Go through the records and extract every line with the word "made".

Input material:
-------

/-! ### What the device sends out -/

/-- Traffic that leaves the device; the model's own record of it (assumption log 5). -/
inductive Out where
  /-- a posted write to host memory under the Requester ID of a function (R355) -/
  | hostWrite (fn : Nat) (addr : Nat) (bytes : List W8)
  /-- an MSI-X message of vector `v` of a function (R86) -/
  | msix (fn v : Nat) (addr : W64) (data : W32)
  /-- a completion with data to a read the host made of the device; `poison` marks a poisoned TLP -/
  | readData (fn : Nat) (bytes : List W8) (poison : Bool)
  /-- a flit sent on a Nimeg link: its 320 bytes (Table 09.1) -/
  | flit (link : Nat) (bytes : List W8)
  /-- an answer of the management endpoint -/
  | mgmt (bytes : List W8)
  /-- a completion with Unsupported Request -/
  | unsupported (fn : Nat)
  /-- a completion with Request Retry Status (R343) -/
  | retry (fn : Nat)
  /-- a data register shifted out at TDO -/
  | tdo (bits : W32)
deriving DecidableEq, Repr
/-! ### Chapters 06 and 07: layer records and what a matrix command captures -/

/-- A layer record (Table 07.2). -/
structure LayerRec where
  scale : W32 := 0x3F800000
  scale0 : W32 := 0x3F800000
  satLimit : Nat := 0
  mode : Nat := 0
  freeze : Bool := false
  evt : Bool := false
  win : Nat := 0
  step : Nat := 0
  range : Nat := 0
  headroom : Nat := 0
  inLayer : Nat := 0
  inFollow : Bool := false
  gen : W32 := 0
  lastAmax : W32 := 0
  probeAmax : W32 := 0
  satTotal : W32 := 0
  window : List W32 := [0, 0, 0, 0, 0, 0, 0, 0]
deriving DecidableEq, Repr

/-- A step slot (R142, R146, R147). -/
structure StepSlot where
  layer : Nat
  rec_ : LayerRec
  /-- largest AMAX of the step's commands on the layer, if one committed a tile -/
  contrib : Option W32
  /-- least QMAX (FP32) of the step's commands' OFMTs on the layer -/
  qmax : W32
  /-- a widened output: OUT_ADDR, narrow code, wide code -/
  wide : Option (W64 × Nat × Nat)
deriving DecidableEq, Repr

/-- What a MATMUL, GATE_ONLY or SEQ_CHUNK captured at dispatch and has counted since (R127, R142, R143). -/
structure MatCap where
  /-- format of A in effect, after format follow (R146) -/
  afmt : Nat
  follow : Bool
  layer : Option Nat
  rec_ : LayerRec
  divisor : W32
  prog : List W8
  amax : W32
  probe : W32
  sat : Nat
  nans : Nat
  /-- saturated elements of the first run of a widened command, and of its second run -/
  sat2 : Nat
  retried : Nat
  committedAny : Bool
deriving DecidableEq, Repr

/-- A LAYER_SET waiting for its period boundary (R140). -/
structure PendLayer where
  id : CtxId
  tenant : Nat
  layer : Nat
  image : List W8
deriving DecidableEq, Repr

/-- The pushes made onto a layer record at one tick (R147): the record as it was before them, the Drift updates made, and each push with the
number of its queue, in the order the rule gives. -/
structure TickPush where
  ten : Nat
  layer : Nat
  at_ : W64
  base : LayerRec
  ups : Nat
  list : List (Nat × W32 × W32)
deriving DecidableEq, Repr

/-- Layer records and pending LAYER_SETs (chapter 07). -/
structure Quant where
  recs : Tab (Nat × Nat) LayerRec
  pend : List PendLayer
  caps : Tab CtxId (Option MatCap)
  slots : Tab Nat (List StepSlot)
  pushes : List TickPush
deriving DecidableEq, Repr
/-! ### Chapter 08: embedding tables -/

/-- A table descriptor (Table 08.1). -/
structure Desc where
  dim : Nat
  fmt : Nat
  rowScale : Bool
  t0 : Bool
  promote : Bool
  migrate : Bool
  replicate : Bool
  scale : W32
  rows : Nat
  grain : Nat
  group : Nat
  self : Nat
  members : List Nat
  key : W32
  t1 : Nat
  t2 : Nat
  promo : Nat
  repl : Nat
  t2base : W64
  t3lba : Nat
  drives : Nat
  chans : W64
deriving DecidableEq, Repr

/-- A directory entry (R154): `loc` is the 4 KiB sub-page (page · 512 + k) of the tier T1 copy, when it is not the home place
of a T1 block; `use` the promotion pool's use count (R171). -/
structure BlkDir where
  loc : Option Nat := none
  dirty : Bool := false
  migrating : Bool := false
  version : W64 := 0
  use : Nat := 0
deriving DecidableEq, Repr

-------

Response area:
  /-- a completion with data to a read the host made of the device; `poison` marks a poisoned TLP -/
/-- The pushes made onto a layer record at one tick (R147): the record as it was before them, the Drift updates made, and each push with the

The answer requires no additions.